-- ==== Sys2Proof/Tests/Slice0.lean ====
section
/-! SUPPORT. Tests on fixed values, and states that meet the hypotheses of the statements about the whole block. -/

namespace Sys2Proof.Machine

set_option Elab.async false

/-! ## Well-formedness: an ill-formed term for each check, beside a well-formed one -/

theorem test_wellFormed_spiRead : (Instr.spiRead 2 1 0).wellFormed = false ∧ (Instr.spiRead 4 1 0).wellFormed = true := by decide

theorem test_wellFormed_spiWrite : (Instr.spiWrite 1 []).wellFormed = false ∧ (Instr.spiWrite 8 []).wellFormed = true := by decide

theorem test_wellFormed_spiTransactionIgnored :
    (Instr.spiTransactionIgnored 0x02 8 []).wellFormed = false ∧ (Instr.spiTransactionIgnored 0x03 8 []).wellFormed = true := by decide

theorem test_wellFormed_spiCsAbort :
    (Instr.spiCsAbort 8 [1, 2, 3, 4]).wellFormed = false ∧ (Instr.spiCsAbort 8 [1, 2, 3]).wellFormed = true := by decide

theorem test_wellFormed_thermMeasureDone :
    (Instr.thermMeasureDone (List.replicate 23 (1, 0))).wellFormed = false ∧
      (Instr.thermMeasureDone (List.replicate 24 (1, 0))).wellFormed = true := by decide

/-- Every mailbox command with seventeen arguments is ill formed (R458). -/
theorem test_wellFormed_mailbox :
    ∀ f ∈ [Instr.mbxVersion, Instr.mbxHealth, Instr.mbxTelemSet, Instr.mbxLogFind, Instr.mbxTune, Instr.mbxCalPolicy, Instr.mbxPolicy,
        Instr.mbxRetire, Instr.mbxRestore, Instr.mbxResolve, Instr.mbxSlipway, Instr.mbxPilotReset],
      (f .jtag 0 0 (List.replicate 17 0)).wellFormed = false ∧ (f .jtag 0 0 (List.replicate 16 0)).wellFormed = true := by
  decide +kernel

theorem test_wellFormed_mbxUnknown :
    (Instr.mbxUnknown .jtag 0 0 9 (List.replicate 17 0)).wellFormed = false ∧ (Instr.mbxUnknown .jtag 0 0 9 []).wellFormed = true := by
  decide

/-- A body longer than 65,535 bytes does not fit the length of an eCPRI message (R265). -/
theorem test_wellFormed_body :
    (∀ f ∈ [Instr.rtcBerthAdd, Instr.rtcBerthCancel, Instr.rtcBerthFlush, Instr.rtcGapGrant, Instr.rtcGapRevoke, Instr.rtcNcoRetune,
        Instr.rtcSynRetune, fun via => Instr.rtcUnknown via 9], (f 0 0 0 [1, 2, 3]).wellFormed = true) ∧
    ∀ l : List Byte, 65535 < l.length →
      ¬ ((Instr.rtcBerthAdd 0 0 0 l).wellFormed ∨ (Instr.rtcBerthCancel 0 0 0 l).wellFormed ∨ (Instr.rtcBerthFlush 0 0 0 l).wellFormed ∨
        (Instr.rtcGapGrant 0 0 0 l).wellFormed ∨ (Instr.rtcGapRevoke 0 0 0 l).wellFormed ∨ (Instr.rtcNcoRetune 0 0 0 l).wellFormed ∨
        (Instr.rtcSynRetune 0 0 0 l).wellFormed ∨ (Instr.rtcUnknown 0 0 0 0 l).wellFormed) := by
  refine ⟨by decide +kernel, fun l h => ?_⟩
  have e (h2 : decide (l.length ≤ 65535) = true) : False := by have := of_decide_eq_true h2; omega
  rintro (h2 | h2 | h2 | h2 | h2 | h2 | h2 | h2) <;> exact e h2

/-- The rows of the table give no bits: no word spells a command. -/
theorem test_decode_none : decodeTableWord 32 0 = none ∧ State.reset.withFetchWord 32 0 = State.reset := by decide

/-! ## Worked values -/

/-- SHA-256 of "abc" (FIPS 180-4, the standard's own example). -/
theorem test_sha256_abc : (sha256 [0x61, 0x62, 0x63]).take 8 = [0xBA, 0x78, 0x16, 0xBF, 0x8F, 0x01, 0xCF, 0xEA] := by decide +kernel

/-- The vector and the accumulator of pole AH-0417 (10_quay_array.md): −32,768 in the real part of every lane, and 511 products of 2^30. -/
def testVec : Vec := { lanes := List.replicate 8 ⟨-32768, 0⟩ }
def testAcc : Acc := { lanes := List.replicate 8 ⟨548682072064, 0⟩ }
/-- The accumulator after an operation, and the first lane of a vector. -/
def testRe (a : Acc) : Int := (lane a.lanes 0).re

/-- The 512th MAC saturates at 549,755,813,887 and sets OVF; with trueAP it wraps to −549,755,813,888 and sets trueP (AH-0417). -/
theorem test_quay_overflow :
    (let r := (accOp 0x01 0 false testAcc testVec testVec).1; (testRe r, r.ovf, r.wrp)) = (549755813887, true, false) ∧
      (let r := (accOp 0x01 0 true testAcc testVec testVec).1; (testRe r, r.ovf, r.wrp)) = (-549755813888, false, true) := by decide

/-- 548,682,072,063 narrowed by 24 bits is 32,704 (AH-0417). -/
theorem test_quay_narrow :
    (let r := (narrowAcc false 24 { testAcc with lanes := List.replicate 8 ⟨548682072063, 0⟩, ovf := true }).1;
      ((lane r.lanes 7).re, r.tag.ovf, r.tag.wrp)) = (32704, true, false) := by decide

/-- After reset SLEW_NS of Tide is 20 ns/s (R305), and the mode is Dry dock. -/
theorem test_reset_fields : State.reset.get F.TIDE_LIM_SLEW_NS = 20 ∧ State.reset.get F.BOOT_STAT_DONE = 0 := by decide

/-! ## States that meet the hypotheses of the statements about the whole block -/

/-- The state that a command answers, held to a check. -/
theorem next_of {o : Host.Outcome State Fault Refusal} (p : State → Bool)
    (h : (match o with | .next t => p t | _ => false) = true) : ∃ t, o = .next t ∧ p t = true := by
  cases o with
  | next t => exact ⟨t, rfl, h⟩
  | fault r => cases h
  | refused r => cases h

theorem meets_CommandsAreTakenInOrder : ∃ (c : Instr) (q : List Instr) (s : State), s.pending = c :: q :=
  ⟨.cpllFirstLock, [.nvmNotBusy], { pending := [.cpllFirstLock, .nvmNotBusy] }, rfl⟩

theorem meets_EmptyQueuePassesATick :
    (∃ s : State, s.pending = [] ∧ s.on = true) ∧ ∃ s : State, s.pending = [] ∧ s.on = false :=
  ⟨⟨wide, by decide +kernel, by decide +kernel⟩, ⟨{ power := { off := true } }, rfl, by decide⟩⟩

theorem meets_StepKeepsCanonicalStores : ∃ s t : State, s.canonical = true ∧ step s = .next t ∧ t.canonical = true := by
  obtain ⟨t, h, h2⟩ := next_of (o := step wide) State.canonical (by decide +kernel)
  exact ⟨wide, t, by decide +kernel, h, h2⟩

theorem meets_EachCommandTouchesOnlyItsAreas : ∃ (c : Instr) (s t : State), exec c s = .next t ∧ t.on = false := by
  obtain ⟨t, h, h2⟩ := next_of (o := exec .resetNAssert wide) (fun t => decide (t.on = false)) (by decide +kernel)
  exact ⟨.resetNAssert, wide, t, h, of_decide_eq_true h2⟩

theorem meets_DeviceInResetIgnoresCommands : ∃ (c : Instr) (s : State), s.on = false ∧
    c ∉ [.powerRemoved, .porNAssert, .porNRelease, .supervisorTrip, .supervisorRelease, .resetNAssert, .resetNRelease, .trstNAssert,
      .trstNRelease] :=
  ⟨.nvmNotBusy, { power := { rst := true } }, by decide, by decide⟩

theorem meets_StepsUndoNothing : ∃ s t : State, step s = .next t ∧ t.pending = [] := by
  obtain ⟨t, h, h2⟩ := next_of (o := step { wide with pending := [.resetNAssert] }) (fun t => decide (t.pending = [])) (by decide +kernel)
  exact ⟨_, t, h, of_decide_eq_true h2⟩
----
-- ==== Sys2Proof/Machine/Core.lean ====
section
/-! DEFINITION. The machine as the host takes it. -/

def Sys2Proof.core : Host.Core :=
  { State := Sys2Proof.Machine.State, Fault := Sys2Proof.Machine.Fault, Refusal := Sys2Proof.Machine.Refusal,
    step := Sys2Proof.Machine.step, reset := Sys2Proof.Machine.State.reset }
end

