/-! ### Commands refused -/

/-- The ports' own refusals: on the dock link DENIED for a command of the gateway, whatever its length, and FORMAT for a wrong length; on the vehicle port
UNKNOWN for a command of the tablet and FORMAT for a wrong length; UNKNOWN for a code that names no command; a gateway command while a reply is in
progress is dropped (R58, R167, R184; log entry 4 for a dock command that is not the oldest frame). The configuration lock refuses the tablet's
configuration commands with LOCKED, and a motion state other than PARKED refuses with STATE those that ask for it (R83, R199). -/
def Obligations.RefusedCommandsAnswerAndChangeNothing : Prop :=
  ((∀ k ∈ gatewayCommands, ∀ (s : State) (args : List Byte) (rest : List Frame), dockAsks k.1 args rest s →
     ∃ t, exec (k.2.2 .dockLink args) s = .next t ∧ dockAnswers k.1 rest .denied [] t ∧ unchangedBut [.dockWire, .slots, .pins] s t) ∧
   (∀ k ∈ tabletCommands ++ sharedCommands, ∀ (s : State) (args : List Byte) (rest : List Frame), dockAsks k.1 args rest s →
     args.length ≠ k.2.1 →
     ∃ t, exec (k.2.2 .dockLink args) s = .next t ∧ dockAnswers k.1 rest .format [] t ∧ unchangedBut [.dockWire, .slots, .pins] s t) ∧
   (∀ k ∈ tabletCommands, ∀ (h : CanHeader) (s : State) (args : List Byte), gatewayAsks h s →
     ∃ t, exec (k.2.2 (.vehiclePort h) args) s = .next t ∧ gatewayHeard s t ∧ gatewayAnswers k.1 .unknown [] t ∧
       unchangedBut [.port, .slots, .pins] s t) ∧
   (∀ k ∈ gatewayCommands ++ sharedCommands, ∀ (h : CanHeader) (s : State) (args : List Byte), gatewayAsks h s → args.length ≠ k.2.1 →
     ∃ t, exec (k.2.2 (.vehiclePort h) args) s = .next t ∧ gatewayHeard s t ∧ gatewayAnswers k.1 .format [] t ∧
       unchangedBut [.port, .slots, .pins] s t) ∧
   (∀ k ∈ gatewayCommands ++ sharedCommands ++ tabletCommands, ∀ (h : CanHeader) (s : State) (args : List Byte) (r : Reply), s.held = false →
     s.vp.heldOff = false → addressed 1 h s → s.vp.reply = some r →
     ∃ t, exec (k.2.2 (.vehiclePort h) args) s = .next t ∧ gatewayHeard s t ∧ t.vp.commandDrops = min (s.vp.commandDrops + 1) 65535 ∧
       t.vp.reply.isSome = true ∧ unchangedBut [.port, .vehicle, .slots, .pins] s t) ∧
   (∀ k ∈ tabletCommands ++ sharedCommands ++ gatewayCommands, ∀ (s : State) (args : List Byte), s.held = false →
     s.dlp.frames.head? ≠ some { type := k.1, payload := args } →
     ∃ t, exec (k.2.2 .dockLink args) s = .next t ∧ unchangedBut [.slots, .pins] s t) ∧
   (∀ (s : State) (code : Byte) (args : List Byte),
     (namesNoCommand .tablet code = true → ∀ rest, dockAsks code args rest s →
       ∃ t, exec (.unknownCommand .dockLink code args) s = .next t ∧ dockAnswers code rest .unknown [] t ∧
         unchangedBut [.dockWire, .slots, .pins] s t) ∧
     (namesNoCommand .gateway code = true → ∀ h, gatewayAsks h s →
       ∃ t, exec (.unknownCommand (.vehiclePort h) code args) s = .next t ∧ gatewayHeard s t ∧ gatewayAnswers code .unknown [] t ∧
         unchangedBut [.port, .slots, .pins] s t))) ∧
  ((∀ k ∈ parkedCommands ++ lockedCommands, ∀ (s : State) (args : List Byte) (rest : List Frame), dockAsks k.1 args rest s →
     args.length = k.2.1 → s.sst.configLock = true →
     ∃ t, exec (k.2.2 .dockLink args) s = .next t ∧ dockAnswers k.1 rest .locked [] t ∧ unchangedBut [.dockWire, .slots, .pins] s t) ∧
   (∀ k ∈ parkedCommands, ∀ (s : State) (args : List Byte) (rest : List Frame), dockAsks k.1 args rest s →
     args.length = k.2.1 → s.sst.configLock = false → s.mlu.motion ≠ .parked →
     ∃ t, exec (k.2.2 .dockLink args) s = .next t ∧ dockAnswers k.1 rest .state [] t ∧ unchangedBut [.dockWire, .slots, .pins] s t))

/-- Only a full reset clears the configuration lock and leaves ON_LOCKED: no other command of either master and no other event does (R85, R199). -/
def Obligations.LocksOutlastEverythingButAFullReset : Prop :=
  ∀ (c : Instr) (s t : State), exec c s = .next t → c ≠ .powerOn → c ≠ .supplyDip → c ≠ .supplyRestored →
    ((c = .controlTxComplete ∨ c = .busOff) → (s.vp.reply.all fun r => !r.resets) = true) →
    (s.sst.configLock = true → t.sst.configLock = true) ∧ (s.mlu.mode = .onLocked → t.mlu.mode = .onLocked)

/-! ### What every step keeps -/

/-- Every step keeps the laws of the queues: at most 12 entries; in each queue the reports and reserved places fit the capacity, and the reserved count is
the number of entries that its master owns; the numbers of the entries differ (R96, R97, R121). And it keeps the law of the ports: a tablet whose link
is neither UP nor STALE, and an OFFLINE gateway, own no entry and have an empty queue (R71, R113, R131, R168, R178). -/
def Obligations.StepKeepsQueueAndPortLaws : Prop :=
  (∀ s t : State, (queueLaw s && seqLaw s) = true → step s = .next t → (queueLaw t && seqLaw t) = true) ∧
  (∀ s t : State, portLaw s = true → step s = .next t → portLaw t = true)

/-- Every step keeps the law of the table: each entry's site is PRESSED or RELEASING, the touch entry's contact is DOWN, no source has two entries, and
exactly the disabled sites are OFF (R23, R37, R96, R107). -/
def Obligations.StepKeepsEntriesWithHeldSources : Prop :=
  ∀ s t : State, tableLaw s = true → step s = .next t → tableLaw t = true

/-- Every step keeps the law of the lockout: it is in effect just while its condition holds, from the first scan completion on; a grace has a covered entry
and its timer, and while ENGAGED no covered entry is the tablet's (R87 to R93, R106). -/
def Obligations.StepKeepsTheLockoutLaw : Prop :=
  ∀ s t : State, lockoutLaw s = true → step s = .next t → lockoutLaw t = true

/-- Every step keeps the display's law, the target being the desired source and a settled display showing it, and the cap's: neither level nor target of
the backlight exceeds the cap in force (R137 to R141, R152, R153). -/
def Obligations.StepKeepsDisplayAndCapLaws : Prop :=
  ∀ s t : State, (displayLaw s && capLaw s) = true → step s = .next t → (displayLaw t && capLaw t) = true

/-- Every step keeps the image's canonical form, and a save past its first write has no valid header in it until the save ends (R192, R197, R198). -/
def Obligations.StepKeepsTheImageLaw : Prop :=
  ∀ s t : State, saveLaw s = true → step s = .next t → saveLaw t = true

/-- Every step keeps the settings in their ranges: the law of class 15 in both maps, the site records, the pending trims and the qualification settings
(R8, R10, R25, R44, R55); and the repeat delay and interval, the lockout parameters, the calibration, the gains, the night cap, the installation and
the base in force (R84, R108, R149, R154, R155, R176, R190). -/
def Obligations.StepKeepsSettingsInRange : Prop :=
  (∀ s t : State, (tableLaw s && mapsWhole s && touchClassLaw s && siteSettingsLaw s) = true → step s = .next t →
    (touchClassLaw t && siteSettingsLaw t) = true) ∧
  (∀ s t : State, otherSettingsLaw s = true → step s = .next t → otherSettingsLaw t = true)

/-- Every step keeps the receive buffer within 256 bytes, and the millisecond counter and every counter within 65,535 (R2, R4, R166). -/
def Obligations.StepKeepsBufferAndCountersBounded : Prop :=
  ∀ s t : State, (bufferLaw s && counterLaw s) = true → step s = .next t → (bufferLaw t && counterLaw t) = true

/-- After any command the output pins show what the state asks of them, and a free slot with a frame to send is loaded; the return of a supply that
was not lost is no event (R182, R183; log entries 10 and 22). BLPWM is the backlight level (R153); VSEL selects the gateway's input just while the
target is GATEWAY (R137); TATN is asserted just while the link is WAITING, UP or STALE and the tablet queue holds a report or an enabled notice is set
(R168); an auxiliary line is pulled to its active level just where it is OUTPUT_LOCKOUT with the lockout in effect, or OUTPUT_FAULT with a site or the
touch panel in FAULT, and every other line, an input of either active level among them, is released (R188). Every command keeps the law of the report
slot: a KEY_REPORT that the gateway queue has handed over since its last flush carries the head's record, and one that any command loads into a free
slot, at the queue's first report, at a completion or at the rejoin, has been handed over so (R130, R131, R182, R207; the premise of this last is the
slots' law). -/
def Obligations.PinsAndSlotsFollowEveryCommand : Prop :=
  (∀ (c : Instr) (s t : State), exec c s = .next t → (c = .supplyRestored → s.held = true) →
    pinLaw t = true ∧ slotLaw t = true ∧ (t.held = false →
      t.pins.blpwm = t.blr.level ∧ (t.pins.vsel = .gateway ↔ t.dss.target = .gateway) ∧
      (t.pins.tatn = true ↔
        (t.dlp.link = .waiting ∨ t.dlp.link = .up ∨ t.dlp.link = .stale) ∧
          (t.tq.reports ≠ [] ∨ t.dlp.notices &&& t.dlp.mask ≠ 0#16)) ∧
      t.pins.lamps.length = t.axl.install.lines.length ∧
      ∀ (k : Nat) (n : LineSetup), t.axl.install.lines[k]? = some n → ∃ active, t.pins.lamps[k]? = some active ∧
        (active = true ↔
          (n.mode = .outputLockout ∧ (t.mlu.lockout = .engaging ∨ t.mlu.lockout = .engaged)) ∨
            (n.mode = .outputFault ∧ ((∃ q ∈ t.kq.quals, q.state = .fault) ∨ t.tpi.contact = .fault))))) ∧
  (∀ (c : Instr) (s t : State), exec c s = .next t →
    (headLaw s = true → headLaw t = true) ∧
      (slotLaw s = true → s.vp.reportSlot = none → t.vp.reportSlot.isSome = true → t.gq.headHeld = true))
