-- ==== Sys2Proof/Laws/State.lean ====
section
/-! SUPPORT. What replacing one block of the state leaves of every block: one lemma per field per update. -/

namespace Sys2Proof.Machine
----
- _TASK_:
What is asked for is an exact copy of the lines above from the one containing "is neither UP" through the one containing "(∀ s t : State, (queueLaw", and only those.

- _RESULT FOR THIS TASK_:
is neither UP nor STALE, and an OFFLINE gateway, own no entry and have an empty queue (R71, R113, R131, R168, R178). -/
def Obligations.StepKeepsQueueAndPortLaws : Prop :=
  (∀ s t : State, (queueLaw s && seqLaw s) = true → step s = .next t → (queueLaw t && seqLaw t) = true) ∧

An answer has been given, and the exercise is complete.